Dear Kevin/Sam, these are exactly what I need. However, I am wondering how to output the results into a file (e.g. a text file) instead of printing all of them in the screen. I am sorry that I am a true beginner of this field.

ADD REPLY
0
Entering edit mode

Hey, you just need to use the '>' character, which instructs the shell to re-direct the output of the command. The default is to send the command output to STDOUT, i.e., the screen.

For example, look at these examples:

echo "test"
echo "test" > out.out

What is contained in out.out? Now do the same to the other commands that you are using.

ADD REPLY
1
Entering edit mode

Wonderful! This works out perfectly! I am able to save it into a text file by adding '>' at the end of the code. Thanks a million for your help! I have been bothered by the this task (get variant counts (0/1 or 1/1) per SNP and print the sample ID out) for the whole weekend. Finally I found this poster which saved my life!

ADD REPLY
0
Entering edit mode

Okay - great. If you have multi-allelic records in your VCF/BCF, though, then you should split these before running the above script.

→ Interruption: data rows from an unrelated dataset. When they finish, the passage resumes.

-- ==== Sys2Proof/Tests/Slice0.lean ====
section
/-! SUPPORT. Tests. Expected values are those of spec/95_test_vectors.md (the section is named at each group) or of the
encodings of spec/30_encoding.md; none was taken from the model. The last part gives, for each statement that has
hypotheses, a state and operands that meet them. -/

namespace Sys2Proof.Tests

open Sys2Proof Sys2Proof.Machine

/-! ## Well-formedness: each check refuses an ill-formed term -/

theorem smoke_ingest_nine_refused : (Instr.ingest 9).wf = false := by decide
theorem smoke_ingest_eight_accepted : (Instr.ingest 8).wf = true := by decide

theorem smoke_reference_dataset_wf : referenceDataset.Wf := by decide +kernel

/-- A map that takes every byte to 0 is no permutation: it misses 1. -/
theorem smoke_constant_map_refused : ¬ { referenceDataset with pi := Vector.replicate 256 0 }.Wf :=
  fun h => absurd (h.1.mem_iff.mpr (show (1 : Byte) ∈ _ by decide +kernel)) (by decide +kernel)

theorem smoke_nonzero_iv512_refused : ¬ { referenceDataset with iv512 := Vector.replicate 64 1 }.Wf :=
  fun h => absurd h.2.1 (by decide +kernel)

theorem smoke_zero_iv256_refused : ¬ { referenceDataset with iv256 := Block.zeros }.Wf :=
  fun h => h.2.2 rfl

theorem smoke_misaligned_base_refused : ¬ { referenceConfig with coreBase := 64 }.Wf :=
  fun h => absurd h.2 (by decide +kernel)

/-! ## Decoding: words written out bit by bit from the rows of opcode_table.json -/

/-- INIT 512: WIDTH = 0b0000001000000000, OPC = 0b0001. -/
theorem test_decode_init : decode
    0b0000000000000000000000000000000000000010000000000000000000000001 = .ok (.init 512) := by decide

/-- INIT with the first and the last bit of WIDTH set. -/
theorem test_decode_init_width_ends : decode
    0b0000000000000000000000000000000010000000000000010000000000000001 = .ok (.init 0x8001) := by decide

/-- INGEST 5: COUNT = 0b0101, OPC = 0b0010. -/
theorem test_decode_ingest : decode
    0b0000000000000000000000000000000000000000000000000000010100000010 = .ok (.ingest 5) := by decide

theorem test_decode_ingest_eight : decode
    0b0000000000000000000000000000000000000000000000000000100000000010 = .ok (.ingest 8) := by decide

theorem test_decode_finalize : decode
    0b0000000000000000000000000000000000000000000000000000000000000011 = .ok .finalize := by decide

theorem test_decode_clrerr : decode
    0b0000000000000000000000000000000000000000000000000000000000000100 = .ok .clrerr := by decide

/-- The table's INGEST row, by its own bit numbering. -/
theorem test_decodeTableWord : decodeTableWord 64 0x302 = some (.ingest 3) := by decide

/-- Illegal words of section 2.7, each by its own reason. -/
theorem test_decode_illegal :
    decode 0x0000000000000005 = .error .undefinedOpcode ∧ decode 0x8000000000000003 = .error .reservedBits ∧
    decode 0x0000000000001000 = .error .reservedBits ∧ decode 0x0000000000000103 = .error .strayCount ∧
    decode 0x0000000002000102 = .error .strayWidth ∧ decode 0x0000000000000F02 = .error .countTooLarge := by
  decide

/-- The words of rule R56. -/
theorem test_encode : encode (.init 256) = 0x0000000001000001 ∧ encode (.ingest 7) = 0x0000000000000702 ∧
    encode .finalize = 0x0000000000000003 ∧ encode .clrerr = 0x0000000000000004 := by decide

/-! ## Commands: STATUS after one step (section 2.7) -/

/-- The block after `INIT 512`, with `len` bytes buffered, all of them 0x11 (section 2.8, cases 7 and 8). -/
def activeEngine (len : BitVec 6) : Engine :=
  { Engine.reset with phase := .active, bufd := Vector.replicate 63 0x11, buflen := len, data := 0x1111111111111111 }

/-- The block after `INIT 512 ; FINALIZE`, but for the hidden registers. -/
def finalEngine : Engine := { Engine.reset with phase := .finalized, h := Vector.replicate 64 0xab }

/-- A state with a block and the accesses to come. -/
def stateWith (e : Engine) (pending : List BusEvent) : State :=
  { State.reset with engine := e, pending := pending }

theorem stateWith_pending (e : Engine) (pending : List BusEvent) : (stateWith e pending).pending = pending := rfl

theorem stateWith_coreBase (e : Engine) (pending : List BusEvent) : (stateWith e pending).config.coreBase = 0 := rfl

/-- What a step leaves, by a function of the next state; a stop gives `none`. -/
def after {α : Type} (f : State → α) (o : Outcome) : Option α :=
  match o with
  | .next t => some (f t)
  | .fault _ => none
  | .refused _ => none

/-- STATUS after the step that runs a command word. -/
def statusAfter (e : Engine) (word : Nat) : Option Reg64 :=
  after (fun t => statusWord t.engine) (step ((stateWith e []).withFetchWord 64 word))

theorem test_init_512 : statusAfter Engine.reset 0x2000001 = some 0x1 := by decide +kernel
theorem test_init_128_in_final : statusAfter finalEngine 0x800001 = some 0x112 := by decide +kernel
/-- Section 2.8, cases 7 and 8: 60 bytes buffered, then 8 more. -/
theorem test_ingest_absorbs : statusAfter (activeEngine 60) 0x802 = some 0x40001 := by decide +kernel
theorem test_ingest_in_reset : statusAfter Engine.reset 0x2 = some 0x220 := by decide +kernel
theorem test_finalize_in_active : statusAfter (activeEngine 0) 0x3 = some 0x2 := by decide +kernel
theorem test_finalize_twice : statusAfter finalEngine 0x3 = some 0x222 := by decide +kernel
/-- Section 2.10: `INIT 128 ; CLRERR`. -/
theorem test_clrerr : statusAfter
    { Engine.reset with lasterr := .invalidParameter, sticky := 0b001 } 0x4 = some 0 := by decide +kernel
theorem test_illegal_wins : statusAfter (activeEngine 0) 0x800011 = some 0x431 := by decide +kernel

/-- Section 2.8, case 1: "ABC" is buffered in stream order. -/
theorem test_ingest_order : after (fun t => t.engine.buf) (exec (.ingest 3)
    (stateWith { activeEngine 0 with data := 0x4142430000000000 } [])) = some [0x41, 0x42, 0x43] := by
  decide +kernel

/-! ## The bus (section 2.9) -/

/-- The responses to one access, after `INIT 512 ; WR DATA, 0x0123456789ABCDEF`. -/
def responsesTo (event : BusEvent) : Option (List Response) :=
  after State.responses (step (stateWith { activeEngine 0 with data := 0x0123456789ABCDEF } [event]))

theorem test_read_data : responsesTo (.read 0x08 8) = some [.readOkay 0x0123456789ABCDEF] := by decide +kernel
theorem test_read_digest_in_active : responsesTo (.read 0x40 8) = some [.readOkay 0] := by decide +kernel
theorem test_read_reserved : responsesTo (.read 0x38 8) = some [.readBusErr 0] := by decide +kernel
theorem test_read_narrow : responsesTo (.read 0x10 4) = some [.readBusErr 0] := by decide +kernel
theorem test_write_status : responsesTo (.write 0x10 8 2) = some [.writeBusErr] := by decide +kernel

/-! ## Primitives, adder and padding (sections 2.1 to 2.5; those of `referenceDataset` are marked (ref) there) -/

/-- `iota`, the block of the bytes 0 to 63. -/
def iota : Block := Vector.ofFn fun i => BitVec.ofNat 8 i.val

theorem test_substitute : (substitute referenceDataset iota)[10] = 0xfa := by decide +kernel
theorem test_permute : (permute iota)[1] = 0x08 ∧ (permute iota)[8] = 0x01 := by decide +kernel
theorem test_linear_word : intBE8 (linearWord referenceDataset (wordBE 0x0123456789abcdef)) =
    0xa49049a565bdc399 := by decide +kernel
theorem test_linear_word_by_table : intBE8 (linearWordByTable referenceDataset (wordBE 0xfedcba9876543210)) =
    0x0f1eb63ba2fba701 := by decide +kernel
/-- Section 2.4: LPS of the zero block, its last word. -/
theorem test_lps : intBE8 (wordAt (lps referenceDataset Block.zeros) 7) = 0xb383fc2eced4a574 := by
  decide +kernel
theorem test_add_wraps : add512 (Vector.replicate 64 0xff) (vecBE 1) = Block.zeros := by decide +kernel
/-- Section 2.5: the carry crosses a 64-bit limb. -/
theorem test_limb_carry : (add512Limbs (vecBE (2 ^ 64 - 1)) (vecBE 1))[55] = 1 := by decide +kernel
theorem test_pad_one_byte : intBE (pad [0xab]) = 0x1ab := by decide +kernel

/-! ## Host programs (rules R56 to R59) -/

theorem test_parse_init : parseLine ['I', 'N', 'I', 'T', ' ', '5', '1', '2'] = some (.command (.init 512)) := by
  decide +kernel
theorem test_parse_write : parseLine ['w', 'r', ' ', '0', 'x', '1', 'C', ',', ' ', '9'] =
    some (.writeRaw 0x1c 9) := by decide +kernel
/-- Program P2, HASH256 of "Hello, World!": its second DATA write carries 5 bytes. -/
theorem test_absorb_data : chunkData [0x6f, 0x72, 0x6c, 0x64, 0x21] = 0x6F726C6421000000 := by decide +kernel

/-! ## Witnesses: what meets the hypotheses of each statement -/

/-- A window at an address other than 0. -/
def movedState (pending : List BusEvent) : State :=
  { stateWith (activeEngine 0) pending with config := { referenceConfig with coreBase := 128 } }

theorem witness_DecodeAndEncodeAgree : (Instr.init 0xFFFF).wf = true ∧ (Instr.ingest 8).wf = true ∧
    Instr.finalize.wf = true ∧ Instr.clrerr.wf = true ∧ decode 0x802 = .ok (.ingest 8) := by decide

theorem witness_OpcodeMapByMaskAndMatch :
    ((0x0 : Reg64).extractLsb' 0 4).toNat = 0 ∧ 5 ≤ ((0x5 : Reg64).extractLsb' 0 4).toNat ∧
    5 ≤ ((0xF : Reg64).extractLsb' 0 4).toNat := by decide

theorem witness_LegalWordsAreTheDecodedOnes : (257 : BitVec 16) ≠ 256 ∧ (257 : BitVec 16) ≠ 512 := by decide

theorem witness_IllegalWordReportsAndDoesNothingElse :
    (∃ err, decode 0x902 = .error err) ∧ (∃ err, decode 0x0 = .error err) ∧
    (stateWith finalEngine [commandWrite 0 0x902]).pending = commandWrite 0 0x902 :: [] :=
  ⟨⟨.countTooLarge, by decide⟩, ⟨.undefinedOpcode, by decide⟩, rfl⟩

theorem witness_StepRunsDecodedCommand :
    (movedState [commandWrite 128 0x302]).pending = commandWrite 128 0x302 :: [] ∧
    decode 0x302 = .ok (.ingest 3) := ⟨rfl, by decide⟩

theorem witness_IdleStepKeepsState : (stateWith (activeEngine 5) []).pending = [] := rfl

theorem witness_InitStartsInstance : ((256 : BitVec 16) = 256 ∨ (256 : BitVec 16) = 512) ∧
    ((255 : BitVec 16) ≠ 256 ∧ (255 : BitVec 16) ≠ 512) ∧
    ((0x11 : Reg64).extractLsb' 0 4 = 1 ∧ legal 0x11 = false) := by decide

Multi-allelic records may look like this:

5  166777  rs3811360  C  A,T  .  PASS  .  GT  1/2

These should be split with bcftools norm -m-any and would then become:

5  166777  rs3811360  C  A  .  PASS  .  GT  0/1
5  166777  rs3811360  C  T  .  PASS  .  GT  0/1

Also, please note that the script works for both phased and / or un-phased genotypes. Please check some of your output to ensure that it does exactly what you need.

ADD REPLY
0
Entering edit mode

Hi Kevin,

I used your code with some modification to add AC,AN, and AF as I change (bcftools query -f '[\t%SAMPLE=%GT]\n MyVariants.Norm.vcf to bcftools query -f '%CHROM\t%POS\t%REF\t%ALT\t%AC\t%AN\t%AF[\t%SAMPLE=%GT]\n' MyVariants.Norm.vcf | and also removing the first part

paste <(bcftools view MyVariants.Norm.vcf |\
    awk -F"\t" 'BEGIN {print "CHR\tPOS\tID\tREF\tALT"} \
      !/^#/ {print $1"\t"$2"\t"$3"\t"$4"\t"$5}') \)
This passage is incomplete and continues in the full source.